Adding condensing step to the model we had before, will give us this:

将压缩步骤添加到我们之前的模型中，将得到以下结果：

from tensorflow import keras
from tensorflow.keras import layers

model = keras.Sequential([
    layers.Conv2D(filters=64, kernel_size=3), # activation is None
    layers.MaxPool2D(pool_size=2),
    # More layers follow
])

2024-05-30 10:10:01.706220: E external/local_xla/xla/stream_executor/cuda/cuda_dnn.cc:9261] Unable to register cuDNN factory: Attempting to register factory for plugin cuDNN when one has already been registered
2024-05-30 10:10:01.706291: E external/local_xla/xla/stream_executor/cuda/cuda_fft.cc:607] Unable to register cuFFT factory: Attempting to register factory for plugin cuFFT when one has already been registered
2024-05-30 10:10:01.707991: E external/local_xla/xla/stream_executor/cuda/cuda_blas.cc:1515] Unable to register cuBLAS factory: Attempting to register factory for plugin cuBLAS when one has already been registered

A MaxPool2D layer is much like a Conv2D layer, except that it uses a simple maximum function instead of a kernel, with the pool_size parameter analogous to kernel_size. A MaxPool2D layer doesn't have any trainable weights like a convolutional layer does in its kernel, however.

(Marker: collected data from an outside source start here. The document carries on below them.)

-- ==== Sys2Proof/Laws/State.lean ====
section
/-! SUPPORT. One lemma per field per update of the state, so that no proof unfolds a record update. -/

namespace Sys2Proof.Machine

/-! ### `State.fillBuf`: one buffer's bytes -/

@[simp] theorem State.fillBuf_ctrl (s : State) (b : Buffer) (r : ByteString) : (s.fillBuf b r).ctrl = s.ctrl := rfl
@[simp] theorem State.fillBuf_result (s : State) (b : Buffer) (r : ByteString) :
    (s.fillBuf b r).result = s.result := rfl
@[simp] theorem State.fillBuf_irqEn (s : State) (b : Buffer) (r : ByteString) : (s.fillBuf b r).irqEn = s.irqEn := rfl
@[simp] theorem State.fillBuf_irqStat (s : State) (b : Buffer) (r : ByteString) :
    (s.fillBuf b r).irqStat = s.irqStat := rfl
@[simp] theorem State.fillBuf_aadLen (s : State) (b : Buffer) (r : ByteString) :
    (s.fillBuf b r).aadLen = s.aadLen := rfl
@[simp] theorem State.fillBuf_inLen (s : State) (b : Buffer) (r : ByteString) : (s.fillBuf b r).inLen = s.inLen := rfl
@[simp] theorem State.fillBuf_outLen (s : State) (b : Buffer) (r : ByteString) :
    (s.fillBuf b r).outLen = s.outLen := rfl
@[simp] theorem State.fillBuf_saltLen (s : State) (b : Buffer) (r : ByteString) :
    (s.fillBuf b r).saltLen = s.saltLen := rfl
@[simp] theorem State.fillBuf_ikmLen (s : State) (b : Buffer) (r : ByteString) :
    (s.fillBuf b r).ikmLen = s.ikmLen := rfl
@[simp] theorem State.fillBuf_privLen (s : State) (b : Buffer) (r : ByteString) :
    (s.fillBuf b r).privLen = s.privLen := rfl
@[simp] theorem State.fillBuf_counter (s : State) (b : Buffer) (r : ByteString) :
    (s.fillBuf b r).counter = s.counter := rfl
@[simp] theorem State.fillBuf_rxCtrHi (s : State) (b : Buffer) (r : ByteString) :
    (s.fillBuf b r).rxCtrHi = s.rxCtrHi := rfl
@[simp] theorem State.fillBuf_rxCounter (s : State) (b : Buffer) (r : ByteString) :
    (s.fillBuf b r).rxCounter = s.rxCounter := rfl
@[simp] theorem State.fillBuf_rxSize (s : State) (b : Buffer) (r : ByteString) :
    (s.fillBuf b r).rxSize = s.rxSize := rfl
@[simp] theorem State.fillBuf_crcResult (s : State) (b : Buffer) (r : ByteString) :
    (s.fillBuf b r).crcResult = s.crcResult := rfl
@[simp] theorem State.fillBuf_pad (s : State) (b : Buffer) (r : ByteString) : (s.fillBuf b r).pad = s.pad := rfl
@[simp] theorem State.fillBuf_iv (s : State) (b : Buffer) (r : ByteString) : (s.fillBuf b r).iv = s.iv := rfl
theorem State.fillBuf_mem (s : State) (b : Buffer) (r : ByteString) :
    (s.fillBuf b r).mem = Memory.writeBytes (Memory.clear s.mem b.base b.size) b.base (r.take b.size) := rfl
@[simp] theorem State.fillBuf_d (s : State) (b : Buffer) (r : ByteString) : (s.fillBuf b r).d = s.d := rfl
@[simp] theorem State.fillBuf_dValid (s : State) (b : Buffer) (r : ByteString) :
    (s.fillBuf b r).dValid = s.dValid := rfl
@[simp] theorem State.fillBuf_peerValid (s : State) (b : Buffer) (r : ByteString) :
    (s.fillBuf b r).peerValid = s.peerValid := rfl
@[simp] theorem State.fillBuf_sharedValid (s : State) (b : Buffer) (r : ByteString) :
    (s.fillBuf b r).sharedValid = s.sharedValid := rfl
@[simp] theorem State.fillBuf_fsm (s : State) (b : Buffer) (r : ByteString) : (s.fillBuf b r).fsm = s.fsm := rfl
@[simp] theorem State.fillBuf_schedule (s : State) (b : Buffer) (r : ByteString) :
    (s.fillBuf b r).schedule = s.schedule := rfl
@[simp] theorem State.fillBuf_hostProgram (s : State) (b : Buffer) (r : ByteString) :
    (s.fillBuf b r).hostProgram = s.hostProgram := rfl
@[simp] theorem State.fillBuf_busLog (s : State) (b : Buffer) (r : ByteString) :
    (s.fillBuf b r).busLog = s.busLog := rfl
@[simp] theorem State.fillBuf_entropy (s : State) (b : Buffer) (r : ByteString) :
    (s.fillBuf b r).entropy = s.entropy := rfl
@[simp] theorem State.fillBuf_draws (s : State) (b : Buffer) (r : ByteString) : (s.fillBuf b r).draws = s.draws := rfl
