theorem State.busReply_read (s : State) {off : Nat} (h : off < 0x800) (bytes : Nat) :
    s.busReply (.read (Config.mscBase + off) bytes) = s.windowRead off bytes := by
  simp only [State.busReply, windowOffset_mscBase_add h]

theorem State.busReply_write (s : State) {off : Nat} (h : off < 0x800) (bytes : Nat) (v : Word) :
    s.busReply (.write (Config.mscBase + off) bytes v) = writeReply off bytes := by
  simp only [State.busReply, windowOffset_mscBase_add h]

theorem State.busEffect_write (s : State) {off : Nat} (h : off < 0x800) (bytes : Nat) (v : Word) :
    s.busEffect (.write (Config.mscBase + off) bytes v) = s.windowWrite off bytes v := by
  simp only [State.busEffect, windowOffset_mscBase_add h]

theorem State.windowWrite_of_some (s : State) {off bytes : Nat} {l : Location}
    (h : accessLocation off bytes = some l) (v : Word) : s.windowWrite off bytes v = s.hostWrite v l := by
  simp only [State.windowWrite, h]

theorem State.windowWrite_of_none (s : State) {off bytes : Nat} (h : accessLocation off bytes = none) (v : Word) :
    s.windowWrite off bytes v = s := by
  simp only [State.windowWrite, h]

/-- An access of another width, unaligned or unmapped reaches nothing (R203 to R206). -/
theorem accessLocation_eq_none_of_refused {off bytes : Nat} (h : bytes ≠ 4 ∨ off % 4 ≠ 0 ∨ locate off = none) :
    accessLocation off bytes = none := by
  refine Option.eq_none_iff_forall_ne_some.2 fun l hl => ?_
  obtain ⟨hbytes, haligned, hloc⟩ := (accessLocation_eq_some_iff off bytes l).1 hl
  rcases h with h | h | h
  · exact h hbytes
  · exact h haligned
  · rw [h] at hloc
    cases hloc

/-! ### Registers -/

/-- STATUS, read as a word, is the sum of its four bits in their places (R105). -/
theorem State.regRead_status (s : State) : s.regRead .status =
    (if s.fsm = .idle then 0x0 else 0x1) ||| (if s.dValid then 0x2 else 0x0) |||
      (if s.peerValid then 0x4 else 0x0) ||| (if s.sharedValid then 0x8 else 0x0) := by
  have hbusy : s.busyFlag = !decide (s.fsm = .idle) := by
    cases h : s.fsm <;> simp [State.busyFlag, h]
  simp only [State.regRead, State.status, hbusy]
  by_cases hidle : s.fsm = .idle <;> cases s.dValid <;> cases s.peerValid <;> cases s.sharedValid <;>
    simp [hidle]

/-- Held at `k` bits, a word keeps its low `k` bits (R116, R209). -/
theorem setWidth_setWidth_eq_and {k : Nat} (hk : k ≤ 32) (v : Word) :
    (v.setWidth k).setWidth 32 = v &&& BitVec.ofNat 32 (2 ^ k - 1) := by
  have hpow : 2 ^ k ≤ 2 ^ 32 := Nat.pow_le_pow_right (by decide) hk
  apply BitVec.eq_of_toNat_eq
  rw [BitVec.toNat_and, BitVec.toNat_ofNat, Nat.mod_eq_of_lt (by omega), Nat.and_two_pow_sub_one_eq_mod,
    BitVec.toNat_setWidth, BitVec.toNat_setWidth]
  exact Nat.mod_eq_of_lt ((Nat.mod_lt _ (Nat.two_pow_pos k)).trans_le hpow)

/-- A read-write register reads the used bits of the last value written (R116, R209). -/
theorem State.regRead_regWrite_self (s : State) (v : Word) {r : Reg} (h : r.access = .readWrite) :
    (s.regWrite v r).regRead r = v &&& usedBits r := by
  cases r with
  | ctrl => exact setWidth_setWidth_eq_and (k := 2) (by decide) v
  | irqEn => exact setWidth_setWidth_eq_and (k := 3) (by decide) v
  | aadLen | inLen | saltLen | ikmLen | privLen | rxCtrHi => exact setWidth_setWidth_eq_and (k := 16) (by decide) v
  | counter | pad | iv => exact (BitVec.and_allOnes (x := v)).symm
  | id | version | status | cmd | result | irqStat | outLen | rxCounter | rxSize | crcResult => cases h

/-- A write of a read-write register is seen in no other register, STATUS's view of the hidden state included: the
other register reads another field, which the write leaves. -/
theorem State.regRead_regWrite_of_ne (s : State) (v : Word) {r r' : Reg} (h : r.access = .readWrite) (hne : r' ≠ r) :
    (s.regWrite v r).regRead r' = s.regRead r' := by
  cases r with
  | id | version | status | cmd | result | irqStat | outLen | rxCounter | rxSize | crcResult => cases h
  | ctrl | irqEn | aadLen | inLen | saltLen | ikmLen | privLen | rxCtrHi | counter | pad | iv =>
    cases r' <;> first | rfl | exact absurd rfl hne

theorem State.regWrite_readOnly (s : State) (v : Word) {r : Reg} (h : r.access = .readOnly) : s.regWrite v r = s := by
  cases r with
  | id | version | status | result | outLen | rxCounter | rxSize | crcResult => rfl
  | ctrl | cmd | irqEn | irqStat | aadLen | inLen | saltLen | ikmLen | privLen | counter | rxCtrHi | pad | iv => cases h
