-- ==== Sys2Proof/Machine/Flags.lean ====
section
/-! DEFINITION. Machine/Flags.lean: the sticky status (R42, R68, R86, R244, R249), and the flags of an operation on
elements (R73, R86). -/
namespace Sys2Proof.Machine

/-- R68: Sticky, for every lane at once: flags are ORed into lst and never cleared. -/
def addSticky (g : Group) (f : Nat → Flags) : Group :=
  { g with lst := ⟨((List.range 32).map fun l => vget g.lst l 0 ||| f l).toArray, by simp⟩ }

/-- R49: FM in the lst of each active lane. -/
def stickyFM (g : Group) (m : Mask) : Group := addSticky g fun l => if m.getLsbD l then flagFM else 0

/-- R73, R86: NV for a signalling NaN among the operands of a format. -/
def snanFlag (f : Flt) (xs : List Nat) : Flags := if xs.any f.isSNaN then flagNV else 0

/-- R87: the result that is infinite by definition, with DZ. -/
def poleResult (f : Flt) (neg : Bool) : Nat × Flags :=
  let (c, F) := f.infResult neg
  (c, F ||| flagDZ)

/-- R181: a rounded result with the flags of its operands and its operation. -/
def roundWith (f : Flt) (rm : Rm) (ops : List Nat) (r : XVal × Flags) : Nat × Flags :=
  let (c, F) := f.round rm r.1
  (c, F ||| r.2 ||| snanFlag f ops)

/-- R244: the report of sys.stat over a mask. -/
def statReport (g : Group) (m : Mask) : Dword :=
  let lanes := maskOf fun l => m.getLsbD l && vget g.lst l 0 != 0
  BitVec.ofNat 64 ((stickyOr g m).toNat + 2 ^ 32 * lanes.toNat)

/-- R249: whether the sticky report of some lanes enters the grid's handler. -/
def reportTraps (gr : Grid) (bits : BitVec 5) : Bool := gr.record.handler != 0 && (bits &&& gr.record.rmask) != 0

end Sys2Proof.Machine
end

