-- ==== Sys2Proof/Machine/Operands.lean ====
section
/-! DEFINITION. Machine/Operands.lean: reading and writing registers, the operand forms of an instruction's fields,
guards, and the checks of R146 and R147 (R24 to R45, R63 to R67, R122 to R132). -/
namespace Sys2Proof.Machine

/-! ## Vector registers -/

/-- An empty register: U32 zeros (R57). -/
def VReg.zero : VReg := ⟨0, Vector.replicate 32 0⟩

/-- Register vn. -/
def vreg (g : Group) (n : Nat) : VReg := vget g.v n VReg.zero

/-- Tag(n). -/
def tagOf (g : Group) (n : Nat) : Tag := (vreg g n).tag

/-- R25, R26: the register is of the base block or of a block the group holds. -/
def heldReg (g : Group) (n : Nat) : Bool := n < 32 || (n < 120 && g.held.getLsbD ((n - 32) / 8))

/-- R66 for one register: the lanes of M take x; a retag zeroes the others. -/
def writeLanes (r : VReg) (M : Mask) (x : Lanes) (t : Tag) : VReg :=
  ⟨t, lanesOf fun l => if M.getLsbD l then laneGet x l else if r.tag = t then laneGet r.lane l else 0⟩

/-- R66: WriteV of a 32-bit result to one register. -/
def writeV1 (g : Group) (n : Nat) (M : Mask) (x : Lanes) (t : Tag) : Group :=
  { g with v := vset g.v n (writeLanes (vreg g n) M x t) }

/-- The low words of lane values. -/
def loWords (x : Nat → Dword) : Lanes := lanesOf fun l => (x l).setWidth 32
/-- The high words of lane values. -/
def hiWords (x : Nat → Dword) : Lanes := lanesOf fun l => (x l).extractLsb' 32 32

/-- R28, R66: WriteV; an FP64 result goes to both registers of the pair. -/
def writeV (g : Group) (n : Nat) (M : Mask) (x : Nat → Dword) (t : Tag) : Group :=
  if isF64 t then writeV1 (writeV1 g n M (loWords x) t) (n + 1) M (hiWords x) t
  else writeV1 g n M (loWords x) t

/-! ## Guards (R122, R132) -/

/-- The value of the guard in every lane. -/
def guardMask (g : Group) (o : OperandPfx) (guard : BitVec 2) : Mask :=
  if o.gen then (if o.gneg then ~~~ vget g.q o.gq.toNat 0 else vget g.q o.gq.toNat 0)
  else if guard = 0#2 then BitVec.allOnes 32
  else if guard = 1#2 then vget g.q 0 0
  else if guard = 2#2 then ~~~ vget g.q 0 0
  else vget g.q 1 0

/-- R63: ActiveMask. -/
def activeMask (c : Ctx) (o : OperandPfx) (guard : BitVec 2) : Mask := c.mask &&& guardMask c.g o guard

/-- R37: a predicate written in the lanes of a mask. -/
def writeQ (g : Group) (n : Nat) (M v : Mask) : Group :=
  { g with q := vset g.q n ((vget g.q n 0 &&& ~~~ M) ||| (v &&& M)) }

/-- R129, R262: the residency predicate that x names. -/
def residQ (x : BitVec 6) : Nat := 7 - x.toNat % 8

/-! ## Scalar and special registers (R38 to R47) -/

/-- R41: the writes of one cycle to one register: the highest group slot's stands. [log DESIGN CHOICE 30] -/
def wApply (ws : List WWrite) (reg : Nat) (upTo : Nat) (v : Dword) : Dword :=
  let due := ws.filter fun w => w.reg == reg && w.cycle ≤ upTo
  match due.foldl (fun (b : Option WWrite) w => match b with
    | none => some w
    | some x => if x.cycle < w.cycle || (x.cycle == w.cycle && x.gslot ≤ w.gslot) then some w else some x) none with
  | some w => w.value
  | none => v

/-- R40, R41: a read of wn in the present cycle. One cycle after a write it gives the old value or the new one. [log
DESIGN CHOICE 30] -/
def readW (s : State) (t : Team) (n : Nat) : Dword :=
  let c := s.clk.toNat
  let v := vget t.w n 0
  let old := if c < 2 then v else wApply t.wq n (c - 2) v
  let new := if c < 1 then v else wApply t.wq n (c - 1) v
  if (Config.freeValue (s.freeCtr + n)).getLsbD 0 then new else old
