/-- The lanes of a list of accesses. -/
def lanesFrom {α : Type} (xs : List (Nat × α)) : Mask := maskOf fun l => xs.any fun x => x.1 == l

/-- The lanes whose accesses are not performed (R262). -/
def softLanes (xs : List LaneAt) : Mask := maskOf fun l => xs.any fun x => x.lane == l && x.place == .soft

/-- What one address meets (R55, R378, R491): a place, or the error-queue entries of its protection trap. -/
def placeOf (s : State) (c : Ctx) (va n : Nat) (needW reads : Bool) : Except (List ErrRec) Place :=
  if 2 ^ 56 ≤ va then .error []
  else
    match access s (coreTlb c.g.core) c.part c.g.gid va needW false with
    | .ok pa gpa => if reads && poisoned s pa n then .error (poisonErrs s c.g.gid pa n) else .ok (.here pa gpa)
    | .peer dev win off => .ok (.peer dev win off)
    | .nonresident => .ok .soft
    | .denied errs => .error errs

/-- The error-queue entries of failing lanes, those of each page once. -/
def pageErrs : List Nat → List (Nat × Nat × List ErrRec) → List ErrRec
  | _, [] => []
  | seen, (_, va, es) :: t =>
    if seen.contains (va / 4096) then pageErrs seen t else es ++ pageErrs (va / 4096 :: seen) t

/-- R55, R255, R379: every lane's access checked before any takes effect: bits 63:56 of the addresses, alignment, then
translation. [log DEDUCED 29] -/
def checkPlaces (s : State) (c : Ctx) (as : List (Nat × Nat)) (n : Nat) (needW reads : Bool) : Ex (List LaneAt) :=
  match as.filter (fun x => 2 ^ 56 ≤ x.2), as.filter (fun x => x.2 % n != 0) with
  | (l, va) :: t, _ => trapAt causeProtection (lanesFrom ((l, va) :: t)) va [] []
  | [], (l, va) :: t => trapAt causeMisalignment (lanesFrom ((l, va) :: t)) va [] []
  | [], [] =>
    let r := as.map fun (l, va) => (l, va, placeOf s c va n needW reads)
    let bad := r.filterMap fun (l, va, x) => match x with
      | .error es => some (l, va, es)
      | .ok _ => none
    match bad with
    | (_, va, _) :: _ => trapAt causeProtection (lanesFrom bad) va (pageErrs [] bad) []
    | [] =>
      .ok (r.filterMap fun (l, va, x) => match x with
        | .error _ => none
        | .ok p => some ⟨l, va, p⟩)

/-- R489: an access waits for a slice under test. -/
def checkLanes (s : State) (c : Ctx) (as : List (Nat × Nat)) (n : Nat) (needW reads : Bool) : Ex (List LaneAt) :=
  match checkPlaces s c as n needW reads with
  | .error e => .error e
  | .ok good =>
    if good.any fun x => match x.place with
        | .here pa _ => sliceBusy s pa
        | .peer _ _ _ => false
        | .soft => false
    then .error .stall else .ok good

/-- R261: the one access of a scalar load or store, whose failure concerns every lane of the split. [log DEDUCED 29]
-/
def checkScalar (s : State) (c : Ctx) (va n : Nat) (needW reads : Bool) : Ex (List LaneAt) :=
  match checkLanes s c [(lowestLane c.mask, va)] n needW reads with
  | .ok xs => .ok xs
  | .error .stall => .error .stall
  | .error (.held t) => .error (.held t)
  | .error (.trap t) => .error (.trap { t with lanes := c.mask })

/-! ## Remote accesses (R339, R386) -/

/-- The remote accesses of an instruction. -/
def remotes (xs : List LaneAt) : List (Nat × BitVec 14 × BitVec 12 × Nat) :=
  xs.filterMap fun x => match x.place with
    | .peer dev win off => some (x.lane, dev, win, off)
    | .here _ _ => none
    | .soft => none
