-- ==== Sys2Proof/Machine/Pairing.lean ====
section
/-! DEFINITION. Machine/Pairing.lean: reduction descriptors, and the path of a fragment: core pairing buffers, switch
reduction slots, the home slice, its bivouac region, and the root (R101, R102, R270 to R274, R352 to R368, R449 to
R453, R529). -/
namespace Sys2Proof.Machine

/-! ## Labels and fragments (R101, R102, R352) -/

/-- The level of a label. -/
def labelLevel (l : Dword) : Nat := bits l 34 6
/-- The index of a label. -/
def labelIndex (l : Dword) : Nat := bits l 0 34
/-- A label. -/
def mkLabel (id : BitVec 24) (level index : Nat) : Dword :=
  BitVec.ofNat 64 (index % 2 ^ 34 + level % 64 * 2 ^ 34 + id.toNat * 2 ^ 40)
/-- The label of the sibling node. -/
def siblingLabel (l : Dword) : Dword := l ^^^ 1#64
/-- The label of the parent node. -/
def parentLabel (l : Dword) : Dword := mkLabel (labelId l) (labelLevel l + 1) (labelIndex l / 2)

/-- R102: a level and index name a node of a reduction of extent n. -/
def nodeInRange (n level index : Nat) : Bool := decide (level ≤ treeDepth n) && decide (index * 2 ^ level < n)

/-- Bytes of an element of a reduction format. -/
def redBytes (t : Tag) : Nat := ewidth t / 8
/-- R352: elements of a fragment. -/
def fragElems (tile : Bool) (t : Tag) : Nat := if tile then 64 / redBytes t else 1
/-- R352: fragments of a node. -/
def fragCount (tile : Bool) (t : Tag) : Nat := if tile then 64 * redBytes t else 1

/-- The fragment is one of the root node. -/
def Frag.isRoot (f : Frag) : Bool := labelLevel f.label == treeDepth f.n

/-- R354: the sibling's range lies wholly at or beyond the extent. -/
def Frag.siblingAbsent (f : Frag) : Bool :=
  labelIndex f.label % 2 == 0 && decide (f.n ≤ (labelIndex f.label + 1) * 2 ^ labelLevel f.label)

/-- R69: the fragment as its parent's. -/
def Frag.up (f : Frag) : Frag := { f with label := parentLabel f.label }

/-- Two fragments of one reduction. -/
def Frag.sameRed (f g : Frag) : Bool :=
  f.part == g.part && labelId f.label == labelId g.label && f.pa == g.pa &&
    f.remote.map Prod.fst == g.remote.map Prod.fst

/-- The same fragment of the same node. -/
def Frag.same (f g : Frag) : Bool := f.sameRed g && f.label == g.label && f.fno == g.fno
/-- R352: g is the sibling of f. -/
def Frag.sibling (f g : Frag) : Bool := f.sameRed g && siblingLabel f.label == g.label && f.fno == g.fno

/-- Element e of a fragment's data. -/
def fragElem (t : Tag) (d : BitVec 512) (e : Nat) : Nat := d.toNat / 2 ^ (ewidth t * e) % 2 ^ ewidth t

/-- R98: two present children's data, element by element. -/
def pairData (f : Frag) (x y : BitVec 512) : BitVec 512 × Flags :=
  (List.range (fragElems f.tile f.fmt)).foldl (fun (d, F) e =>
    let (v, G) := treeNode (redOpOf f.op) f.fmt (fragElem f.fmt x e) (fragElem f.fmt y e)
    (d ||| BitVec.ofNat 512 (v * 2 ^ (ewidth f.fmt * e)), F ||| G)) (0, 0)

/-- R352, R354: PairFrags: the parent's fragment; the left child is the one of even index, and its header goes on. -/
def pairFrags (x y : Frag) : Frag :=
  let l := if labelIndex x.label % 2 = 0 then x else y
  let r := if labelIndex x.label % 2 = 0 then y else x
  let (d, F) := if l.absent then (r.data, 0) else if r.absent then (l.data, 0) else pairData l l.data r.data
  { l with
    label := parentLabel l.label
    absent := l.absent && r.absent
    nv := l.nv || r.nv || F &&& flagNV != 0
    of := l.of || r.of || F &&& flagOF != 0
    dup := l.dup || r.dup
    orphan := l.orphan || r.orphan
    data := d }

/-- R487: kind 3 in the partition's error queue, with the descriptor's address. -/
def redErr (s : State) (part event pa : Nat) : State := errPart s part ⟨3, event, 0xFFFF, 0, pa⟩

/-! ## The bivouac region (R361 to R364) -/

/-- R361: buckets of a slice's part; none while the region is disabled. -/
def bvBuckets (s : State) (part : Nat) : Option Nat :=
  let lgb := bits (pregs s part).bvcfg 0 5
  if 4 ≤ lgb && lgb ≤ 20 then some (2 ^ lgb) else none

/-- R363: BvHash. -/
def bvHash (l : Dword) (fno : Nat) : Nat := ((l.setWidth 32 : BitVec 32) ^^^ l.extractLsb' 32 32 ^^^
  BitVec.ofNat 32 (fno * 2 ^ 16)).toNat

/-- R363: the addresses of the 32 slots a search covers, in order. -/
def bvSlots (s : State) (part slice : Nat) (l : Dword) (fno : Nat) : List Nat :=
  match bvBuckets s part with
  | none => []
  | some b =>
    let base := bits (pregs s part).bvbase 10 42 * 1024 + slice * b * 1024
    (List.range 4).flatMap fun i => (List.range 8).map fun k => base + (bvHash l fno + i) % b * 1024 + 128 * k

/-- The key of a presence counter. -/
def FilterCount.isAt (part slice idx : Nat) (c : FilterCount) : Bool := c.part == part && c.slice == slice && c.idx == idx

/-- R364: a presence counter. -/
def filterAt (s : State) (part slice : Nat) (l : Dword) (fno : Nat) : Nat :=
  match s.filters.find? (FilterCount.isAt part slice (bvHash l fno % 16384)) with
  | some c => c.count
  | none => 0

/-- A presence counter set; a zero counter is not listed. -/
def putFilter (s : State) (part slice idx v : Nat) : State :=
  let others := s.filters.filter fun c => !FilterCount.isAt part slice idx c
  { s with filters := if v = 0 then others else others ++ [⟨part, slice, idx, v⟩] }

/-- R363: the valid slot of a search that holds a label and fragment number. -/
def bvFind (s : State) (part slice : Nat) (l : Dword) (fno : Nat) : Option Nat :=
  if filterAt s part slice l fno = 0 then none
  else (bvSlots s part slice l fno).find? fun a =>
    (read64 s (a + 8)).getLsbD 16 && bits (read64 s (a + 8)) 0 16 == fno && read64 s a == l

MaxPool2D 层与 Conv2D 层非常相似，不同之处在于它使用简单的最大值函数而不是内核，其中 pool_size 参数类似于 kernel_size。但是，MaxPool2D 层在其内核中没有任何可训练的权重，就像卷积层一样。

Let's take another look at the extraction figure from the last lesson. Remember that MaxPool2D is the Condense step.

让我们再看一下上一课的提取图。请记住，MaxPool2D 是压缩步骤。

An example of the feature extraction process.<br>特征提取过程的一个例子。

Notice that after applying the ReLU function (Detect) the feature map ends up with a lot of "dead space," that is, large areas containing only 0's (the black areas in the image). Having to carry these 0 activations through the entire network would increase the size of the model without adding much useful information. Instead, we would like to condense the feature map to retain only the most useful part -- the feature itself.

请注意，在应用 ReLU 函数（检测）后，特征图会留下大量死区，即大片仅包含 0 的区域（图像中的黑色区域）。必须将这些 0 激活值传送到整个网络，这会增加模型的大小，而不会增加太多有用的信息。相反，我们希望压缩特征图以仅保留最有用的部分——特征本身。

This in fact is what maximum pooling does. Max pooling takes a patch of activations in the original feature map and replaces them with the maximum activation in that patch.

这实际上是最大池化所做的。最大池化会从原始特征图中获取激活值块，并将其替换为该块中的最大激活值。

Maximum pooling replaces a patch with the maximum value in that patch.<br>最大池化用某个块中的最大值替换该块。

When applied after the ReLU activation, it has the effect of "intensifying" features. The pooling step increases the proportion of active pixels to zero pixels.

在 ReLU 激活之后应用时，它具有强化特征的效果。池化步骤将活动像素的比例增加到零像素。

Example - Apply Maximum Pooling

示例 - 应用最大池化

Let's add the "condense" step to the feature extraction we did in the example in Lesson 2. This next hidden cell will take us back to where we left off.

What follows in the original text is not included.